Diagnostic criteria for liver proliferative lesions were based on a review by a working group of Japanese Society of Toxicologic Pathology (26). Histopathological lesions of the liver were classified into: focus of cellular alteration and hepatocellular adenoma.

Measurement of 8-OHdG formation in liver DNA
Liver samples of ~500 mg wet weight were taken at random from eight rats in the 0, 50 and 200 p.p.m. TMAO-treated groups. The DNA was isolated and digested into deoxynucleosides by combined treatment with nuclease P1 (Tamasa Shoyu, Chiba, Japan) and alkaline phosphatase (Sigma, St Louis, MO). The level of 8-OHdG formation in each resulting preparation was determined by HPLC (27,28), expressed as the number of 8-OHdG residues/106 total deoxyguanosines.

Immunohistochemical staining of proliferating cell nuclear antigen (PCNA)
PCNA immunohistochemical staining was carried out for the normal appearing liver tissue in 16 rats from each group to evaluate cell proliferation activity using anti-PCNA antibody (PC-10, IgG2a; Dako, USA) with the avidin–biotin complex (ABC) method, as described previously (29).

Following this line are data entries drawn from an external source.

def mergeAttend (o : Op) : Bytes × NumFlags :=
  let b := o.desc
  let (hs, fl) := mergeHeads (dSat b) (dDim b) (atHeads b) (o.legs.map fun l => match l.part with
    | .attend h => h
    | _ => [])
  let rows := hs.map fun p =>
    let vs := if lseZero p then p.o.map fun _ => (Val.fin false 0 0, ({} : NumFlags))
      else p.o.map fun x => let (z, g) := fdiv (dSat b) x p.l; (f32Val z, g)
    let (out, g) := encodeRow (dOut b) (dRound b) (dSat b) (vs.map Prod.fst)
    (out, g.or (orFlags (vs.map Prod.snd)))
  let lse := hs.map fun p => if lseZero p then (f32NegInf, ({} : NumFlags)) else
    let (x, f) := fln p.l; let (z, g) := fadd (dSat b) p.m x; (z, f.or g)
  let on := tb (u8 b 0x41) 0
  (rows.flatMap Prod.fst ++ (if on then lse.flatMap fun x => toLE 4 x.1.toNat else []),
    ((fl.or (orFlags (rows.map Prod.snd))).or (if on then orFlags (lse.map Prod.snd) else {})).or { empty := hs.all lseZero })

def mergeScan (o : Op) : Bytes × NumFlags :=
  let b := o.desc
  let ps := o.legs.filterMap fun l => match l.part with
    | .scan m s mm ids => some (m, s, mm, ids)
    | _ => none
  let total := (ps.map (·.1)).sum
  let ids := byRow (ps.flatMap fun p => p.2.2.2.map fun r => (r, r))
  let n := min total (snMax b)
  let (agg, fl) := ps.foldl (fun (a, f) p => match p.2.2.1 with
    | none => (a, f)
    | some (lo, hi) => match a with
      | none => (some (p.2.1, lo, hi), f)
      | some (s, l, h) =>
        let (s, f1) := numAdd (dSat b) s p.2.1
        let (l, f2) := numMin l lo
        let (h, f3) := numMax h hi
        (some (s, l, h), f.or (f1.or (f2.or f3)))) ((none : Option (Num × Num × Num)), ({} : NumFlags))
  let (s, lo, hi) := agg.getD (.i 0, .i 0, .i 0)
  let sum := match s with
    | .f x => toLE 4 x.toNat ++ zpad 4
    | .i x => toLE 8 (x % 2 ^ 64).toNat
  (toLE 8 total ++ sum ++ toLE 4 (numBits lo) ++ toLE 4 (numBits hi) ++ toLE 4 n ++ zpad 4
    ++ (ids.take n).flatMap (fun r => toLE 8 ((idBase b + r) % 2 ^ 64)), fl.or { empty := total = 0 })

def mergeApplied (o : Op) : Bytes × NumFlags :=
  (toLE 8 ((o.legs.map fun l => match l.part with
    | .applied n => n
    | _ => 0).sum) ++ zpad 8, {})

/-- The walk header and the K best of the beam (R131). -/
def mergeWalk (o : Op) : Bytes × NumFlags :=
  let b := o.desc
  let w := o.walk
  let best := (w.beam.map (·.entry)).take (dK b)
  (toLE 1 w.stop ++ zpad 3 ++ toLE 4 w.rounds ++ toLE 4 w.scored ++ toLE 4 w.badEdges ++ zpad 16 ++ listBytes (dK b) best,
    { kShort := best.length < dK b, empty := w.stop = 4 })

/-- The result body of an operation whose legs have all ended. -/
def mergeOp (o : Op) : Bytes × NumFlags :=
  let op := dOp o.desc
  let (body, fl) :=
    if op = opScore then mergeScore o
    else if op = opGather then mergeGather o
    else if op = opGraph then mergeWalk o
    else if op = opSet then mergeSet o
    else if op = opAttend then mergeAttend o
    else if op = opScan then mergeScan o
    else mergeApplied o
  (body, fl.or (orFlags (o.legs.map (·.flags))))

/-- The result header (R89). -/
def resultHeader (d : Dev) (o : Op) (body : Nat) (fl : NumFlags) : Bytes :=
  toLE 4 (u32 o.desc 0x3C) ++ toLE 1 (dOp o.desc) ++ toLE 1 fl.byte ++ toLE 2 o.legs.length
    ++ toLE 4 ((o.legs.map (·.straddled)).sum) ++ toLE 4 body ++ toLE 8 ((o.legs.map (·.streamed)).sum)
    ++ toLE 8 (d.pwr.tsc - o.start).toNat

-- Operand lists (R115)

/-- The list's own rules are kept. -/
def listOk (b t : Bytes) : Bool :=
  let op := dOp b
  if op = opGather then
    grOffset t 0 = 0 && grOffset t (grBags b) = grIndices b && (List.range (grBags b)).all fun i => grOffset t i ≤ grOffset t (i + 1)
  else if op = opSet then (List.range (soLists b)).all fun i => (soEntry t i).1 % soWidth b = 0
  else true

/-- What the list names lies in the source: a COUNT above the table's range also lies outside the source and gives ACCESS (R115, R135; log 96). -/
def listInside (b t : Bytes) : Bool :=
  let op := dOp b
  if op = opGather then (List.range (grIndices b)).all fun k => grIndex b t k < dRows b
  else if op = opSet then (List.range (soLists b)).all fun i => soInside b t i
  else if op = opAttend then (List.range (atPages b)).all fun i => atPage b t i < dSrcLen b / max 1 (pageBytes b)
  else if op = opScatter then (List.range (saUpdates b)).all fun k => saIndex t k < dRows b
  else true

/-- The completion code of a detail (R104). -/
def codeOfDetail (x : Nat) : Nat :=
  if x ≤ 0x0C then ccMalformed
  else if x ≤ 0x12 then ccLocalAccess
  else if x = 0x13 then ccFaultUnresolved
  else if x = 0x17 then ccFlushed
  else ccUncorrectable

-- GRAPH_WALK (R129 to R132)

def insBeam (dist : Bool) : List BeamEntry → BeamEntry → List BeamEntry
  | [], x => [x]
  | y :: r, x => if entryBefore dist x.entry y.entry then x :: y :: r else y :: insBeam dist r x

/-- A row scored: its beam entry, flags, whether its COUNT was clipped, whether it straddles, bytes read. -/
structure Scored where
  entry : BeamEntry
  flags : NumFlags
  clipped : Bool
  straddles : Bool
  bytes : Nat

def scoreNode (d : Dev) (o : Op) (opnd : Bytes) (round r : Nat) : Except Nat Scored :=
  let b := o.desc
  let off := r * dStride b
  match rowAt d o off (inFp b), readRuns d o.srcRuns (off + inFp b) 4 with
  | .error e, _ => .error e
  | _, .error e => .error e
  | .ok x, .ok c =>
    let n := min (leN c) (gwDegree b)
    match readRuns d o.srcRuns (off + inFp b + 4) (4 * n) with
    | .error e => .error e
    | .ok nb =>
      let (s, fl) := rowScore (dSat b) (u8 b 0x4C = 1) (dIn b) (dOpndFmt b) (dDim b) x.gran x.bytes (queryRow b opnd 0)
      let len := inFp b + 4 + 4 * n
      .ok ⟨⟨⟨(idBase b + r) % 2 ^ 64, s, round⟩, r, false, (List.range n).map fun i => u32 nb (4 * i)⟩, fl,
        gwDegree b < leN c, 1 < (runPlaces o.srcRuns off len).length, len⟩

/-- Candidates of a list of references: repeats, visited rows and references out of range left out; how many of those last (log 41). -/
def pickCand (n : Nat) (seen : List Nat) : List Nat → List Nat → Nat → List Nat × Nat
  | [], acc, bad => (acc, bad)
  | r :: rest, acc, bad =>
    if n ≤ r then pickCand n seen rest acc (bad + 1)
    else if seen.contains r || acc.contains r then pickCand n seen rest acc bad
    else pickCand n seen rest (acc ++ [r]) bad

/-- Mark the first k unexpanded entries of the beam; their neighbours in pick rank. -/
def expand : Nat → List BeamEntry → List BeamEntry × List Nat
  | _, [] => ([], [])
  | 0, l => (l, [])
  | k + 1, e :: r =>
    if e.expanded then let (l, n) := expand (k + 1) r; (e :: l, n)
    else let (l, n) := expand k r; ({ e with expanded := true } :: l, e.nbrs ++ n)

/-- One round of the walk: its new state and the rows it scored, by row (R130). ROUNDS stays 0 on NO_ENTRY, which stops the walk before round 0 is counted (log 96). -/
def walkRound (d : Dev) (o : Op) (opnd : Bytes) : Except Nat (Walk × List Scored) :=
  let b := o.desc
  let w := o.walk
  let n := dRows b
  let first := w.rounds = 0
  let (beam, refs) := if first then (w.beam, (List.range (gwEntries b)).map fun i => u32 opnd (opndFp b + 4 * i)) else expand (gwWidth b) w.beam
  let (cand, bad) := pickCand n w.visited refs [] 0
  let cand := if first then cand else cand.take (gwLimit b - w.scored)
  if first && cand = [] then .ok ({ w with badEdges := bad, stop := 4 }, [])
  else match collect (scoreNode d o opnd w.rounds) cand with
    | .error e => .error e
    | .ok ss =>
      let beam := ((ss.map (·.entry)).foldl (insBeam (dDist b)) beam).take (gwEf b)
      let scored := w.scored + ss.length
      let rounds := w.rounds + 1
      let stop := if beam.all (·.expanded) then 1 else if scored = gwLimit b then 3 else if rounds = gwRounds b then 2 else 0
      .ok ({ beam := beam, visited := w.visited ++ cand, rounds := rounds, scored := scored,
             badEdges := w.badEdges + bad + (ss.filter (·.clipped)).length, stop := stop }, ss)

end Sys2Proof.Machine
end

Briefly, liver sections were deparaffinized with xylene, hydrated through a graded ethanol series and incubated with 0.3% hydrogen peroxide for 30 min to block endogenous peroxidase activity. The sections were then incubated with 10% normal horse serum at room temperature for 30 min to block background staining and then with PCNA antibody diluted 1:500 in Tris (hydroxymethyl) aminomethane-buffered saline overnight. The sections were then exposed to biotinylated horse anti-mouse IgG (Vector Labs, Burlingame, CA) for 30 min. Finally, peroxidase activity in the liver cell nuclei was visualized by treatment with 0.02% diaminobenzidine. Nuclei were counterstained with hematoxylin. For each slide, numbers of positive labeled cells were counted under a light microscope and labeling indices were generated as percentages of positive cell numbers (with a minimum of 3000 cells counted per slide).

Statistical analysis
Data for body weights, food and water consumption, organ to body weight ratios, 8-OHdG levels, PCNA indices, urine metabolite levels, hematology and clinical chemistry parameters, were analyzed by one-way analysis of variance (ANOVA), and mean values were compared using the Dunnett's test (P < 0.05). Kaplan–Meier analysis was conducted to determine survival curves. Logrank (Mantel–Cox) analysis was used to compare tumor latency. The Fisher's exact probability test was used for comparison between final survival rates, incidences of tumors and foci of alterations in livers in different groups (StatView Software ver.5, Abacus Concepts, CA).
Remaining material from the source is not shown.